→ Task statement: Go to the line in the entries below that holds "(01 R24). -/" and repeat exactly from there through the line that holds "def filterIds (b", inclusive.

***** Data supplied *****

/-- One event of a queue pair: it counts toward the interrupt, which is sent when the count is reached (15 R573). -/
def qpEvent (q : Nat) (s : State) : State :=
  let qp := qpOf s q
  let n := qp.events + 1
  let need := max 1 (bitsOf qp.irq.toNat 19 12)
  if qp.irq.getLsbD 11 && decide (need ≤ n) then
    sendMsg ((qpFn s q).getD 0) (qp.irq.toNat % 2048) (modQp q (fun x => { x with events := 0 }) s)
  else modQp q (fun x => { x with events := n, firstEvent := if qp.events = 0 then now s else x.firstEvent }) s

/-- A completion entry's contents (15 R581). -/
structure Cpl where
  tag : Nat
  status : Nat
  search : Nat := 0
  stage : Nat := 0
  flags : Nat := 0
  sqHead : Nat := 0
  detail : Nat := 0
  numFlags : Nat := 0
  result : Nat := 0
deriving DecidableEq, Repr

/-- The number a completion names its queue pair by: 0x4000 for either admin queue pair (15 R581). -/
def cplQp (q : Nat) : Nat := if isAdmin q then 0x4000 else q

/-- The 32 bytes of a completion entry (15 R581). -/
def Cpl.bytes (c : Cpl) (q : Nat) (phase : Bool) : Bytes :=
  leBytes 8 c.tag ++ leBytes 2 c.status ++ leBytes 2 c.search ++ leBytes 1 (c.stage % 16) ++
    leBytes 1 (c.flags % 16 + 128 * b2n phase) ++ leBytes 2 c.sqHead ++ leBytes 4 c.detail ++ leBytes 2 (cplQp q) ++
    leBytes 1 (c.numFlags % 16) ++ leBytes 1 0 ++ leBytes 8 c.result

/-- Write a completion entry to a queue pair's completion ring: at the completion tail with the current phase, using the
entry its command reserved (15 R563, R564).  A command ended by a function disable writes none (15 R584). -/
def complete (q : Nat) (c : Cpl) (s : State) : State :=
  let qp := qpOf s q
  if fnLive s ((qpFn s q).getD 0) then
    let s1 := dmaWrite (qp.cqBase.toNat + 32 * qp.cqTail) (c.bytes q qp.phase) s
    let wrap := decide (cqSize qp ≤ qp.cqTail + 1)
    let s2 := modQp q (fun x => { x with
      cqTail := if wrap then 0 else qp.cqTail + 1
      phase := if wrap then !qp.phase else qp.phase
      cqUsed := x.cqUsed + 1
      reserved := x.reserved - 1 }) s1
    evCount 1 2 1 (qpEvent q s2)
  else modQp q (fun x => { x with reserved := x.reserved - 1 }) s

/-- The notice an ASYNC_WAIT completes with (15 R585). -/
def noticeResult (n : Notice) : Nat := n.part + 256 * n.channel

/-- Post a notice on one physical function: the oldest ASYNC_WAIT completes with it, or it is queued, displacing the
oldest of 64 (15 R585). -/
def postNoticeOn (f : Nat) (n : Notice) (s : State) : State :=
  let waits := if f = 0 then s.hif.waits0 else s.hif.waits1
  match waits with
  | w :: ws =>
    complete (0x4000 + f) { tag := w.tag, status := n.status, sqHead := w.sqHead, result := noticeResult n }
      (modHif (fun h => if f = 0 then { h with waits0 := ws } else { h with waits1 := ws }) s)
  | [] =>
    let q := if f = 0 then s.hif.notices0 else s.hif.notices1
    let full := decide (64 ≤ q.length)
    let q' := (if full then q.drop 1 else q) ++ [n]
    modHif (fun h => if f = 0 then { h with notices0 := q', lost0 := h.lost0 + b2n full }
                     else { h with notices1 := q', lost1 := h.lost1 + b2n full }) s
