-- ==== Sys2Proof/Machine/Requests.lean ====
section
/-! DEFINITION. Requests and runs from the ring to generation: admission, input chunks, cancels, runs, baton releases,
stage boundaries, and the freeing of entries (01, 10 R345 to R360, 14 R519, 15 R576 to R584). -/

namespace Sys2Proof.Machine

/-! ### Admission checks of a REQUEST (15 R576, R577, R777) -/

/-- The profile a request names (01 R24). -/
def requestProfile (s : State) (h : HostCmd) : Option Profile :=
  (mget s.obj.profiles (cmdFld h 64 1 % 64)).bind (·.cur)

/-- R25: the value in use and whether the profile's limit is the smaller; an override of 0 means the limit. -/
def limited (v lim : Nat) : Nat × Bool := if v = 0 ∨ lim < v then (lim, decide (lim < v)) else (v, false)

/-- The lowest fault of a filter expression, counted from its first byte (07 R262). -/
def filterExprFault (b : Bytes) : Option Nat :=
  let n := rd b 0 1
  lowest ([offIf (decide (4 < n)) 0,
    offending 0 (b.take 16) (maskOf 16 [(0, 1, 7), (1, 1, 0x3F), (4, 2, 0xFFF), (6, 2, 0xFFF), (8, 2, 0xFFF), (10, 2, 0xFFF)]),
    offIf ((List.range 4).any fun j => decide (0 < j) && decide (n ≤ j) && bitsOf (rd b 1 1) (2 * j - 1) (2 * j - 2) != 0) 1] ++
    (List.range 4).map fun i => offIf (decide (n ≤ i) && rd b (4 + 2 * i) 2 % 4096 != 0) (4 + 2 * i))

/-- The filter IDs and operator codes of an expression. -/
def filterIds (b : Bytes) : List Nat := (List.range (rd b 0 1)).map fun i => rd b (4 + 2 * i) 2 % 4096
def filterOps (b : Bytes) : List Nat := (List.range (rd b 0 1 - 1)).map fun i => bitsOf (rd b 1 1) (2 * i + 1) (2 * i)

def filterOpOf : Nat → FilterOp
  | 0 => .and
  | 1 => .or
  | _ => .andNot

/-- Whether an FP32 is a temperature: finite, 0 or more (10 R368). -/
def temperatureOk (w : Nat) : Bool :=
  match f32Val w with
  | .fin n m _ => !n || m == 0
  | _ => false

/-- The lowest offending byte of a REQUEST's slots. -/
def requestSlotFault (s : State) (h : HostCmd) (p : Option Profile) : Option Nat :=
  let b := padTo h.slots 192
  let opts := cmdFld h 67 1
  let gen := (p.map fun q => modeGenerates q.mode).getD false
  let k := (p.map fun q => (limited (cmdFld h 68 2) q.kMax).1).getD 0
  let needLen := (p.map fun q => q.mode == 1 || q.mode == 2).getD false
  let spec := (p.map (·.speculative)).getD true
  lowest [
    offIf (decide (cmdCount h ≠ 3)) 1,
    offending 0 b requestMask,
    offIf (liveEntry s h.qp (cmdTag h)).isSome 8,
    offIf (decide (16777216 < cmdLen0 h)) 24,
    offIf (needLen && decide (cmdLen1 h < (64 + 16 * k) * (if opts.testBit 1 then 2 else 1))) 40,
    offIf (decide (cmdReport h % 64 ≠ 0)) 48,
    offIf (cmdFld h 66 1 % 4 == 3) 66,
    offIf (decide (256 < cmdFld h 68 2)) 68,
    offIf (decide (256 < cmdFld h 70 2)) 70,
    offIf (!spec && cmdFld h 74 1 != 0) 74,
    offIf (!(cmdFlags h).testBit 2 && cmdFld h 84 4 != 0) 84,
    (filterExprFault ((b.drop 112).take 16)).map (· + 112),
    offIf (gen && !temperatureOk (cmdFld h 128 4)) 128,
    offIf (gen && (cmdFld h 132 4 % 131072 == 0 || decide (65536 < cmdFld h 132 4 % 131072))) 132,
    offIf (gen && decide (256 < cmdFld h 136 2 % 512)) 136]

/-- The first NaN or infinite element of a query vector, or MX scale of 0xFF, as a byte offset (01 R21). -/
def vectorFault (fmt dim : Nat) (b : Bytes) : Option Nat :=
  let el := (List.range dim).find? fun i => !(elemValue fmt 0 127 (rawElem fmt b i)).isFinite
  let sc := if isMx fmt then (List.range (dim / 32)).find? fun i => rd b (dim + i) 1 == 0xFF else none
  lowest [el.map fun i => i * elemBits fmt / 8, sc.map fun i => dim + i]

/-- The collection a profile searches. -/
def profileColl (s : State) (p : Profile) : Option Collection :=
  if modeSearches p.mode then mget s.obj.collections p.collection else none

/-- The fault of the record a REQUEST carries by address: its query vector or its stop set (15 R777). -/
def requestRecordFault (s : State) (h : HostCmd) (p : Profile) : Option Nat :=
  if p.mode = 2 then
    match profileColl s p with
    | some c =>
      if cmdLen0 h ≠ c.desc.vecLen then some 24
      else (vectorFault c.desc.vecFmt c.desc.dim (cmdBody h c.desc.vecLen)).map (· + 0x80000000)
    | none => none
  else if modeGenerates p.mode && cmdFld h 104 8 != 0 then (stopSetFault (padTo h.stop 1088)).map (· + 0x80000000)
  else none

*****

→ Reply:
/-- The profile a request names (01 R24). -/
def requestProfile (s : State) (h : HostCmd) : Option Profile :=
  (mget s.obj.profiles (cmdFld h 64 1 % 64)).bind (·.cur)

/-- R25: the value in use and whether the profile's limit is the smaller; an override of 0 means the limit. -/
def limited (v lim : Nat) : Nat × Bool := if v = 0 ∨ lim < v then (lim, decide (lim < v)) else (v, false)

/-- The lowest fault of a filter expression, counted from its first byte (07 R262). -/
def filterExprFault (b : Bytes) : Option Nat :=
  let n := rd b 0 1
  lowest ([offIf (decide (4 < n)) 0,
    offending 0 (b.take 16) (maskOf 16 [(0, 1, 7), (1, 1, 0x3F), (4, 2, 0xFFF), (6, 2, 0xFFF), (8, 2, 0xFFF), (10, 2, 0xFFF)]),
    offIf ((List.range 4).any fun j => decide (0 < j) && decide (n ≤ j) && bitsOf (rd b 1 1) (2 * j - 1) (2 * j - 2) != 0) 1] ++
    (List.range 4).map fun i => offIf (decide (n ≤ i) && rd b (4 + 2 * i) 2 % 4096 != 0) (4 + 2 * i))

/-- The filter IDs and operator codes of an expression. -/
def filterIds (b : Bytes) : List Nat := (List.range (rd b 0 1)).map fun i => rd b (4 + 2 * i) 2 % 4096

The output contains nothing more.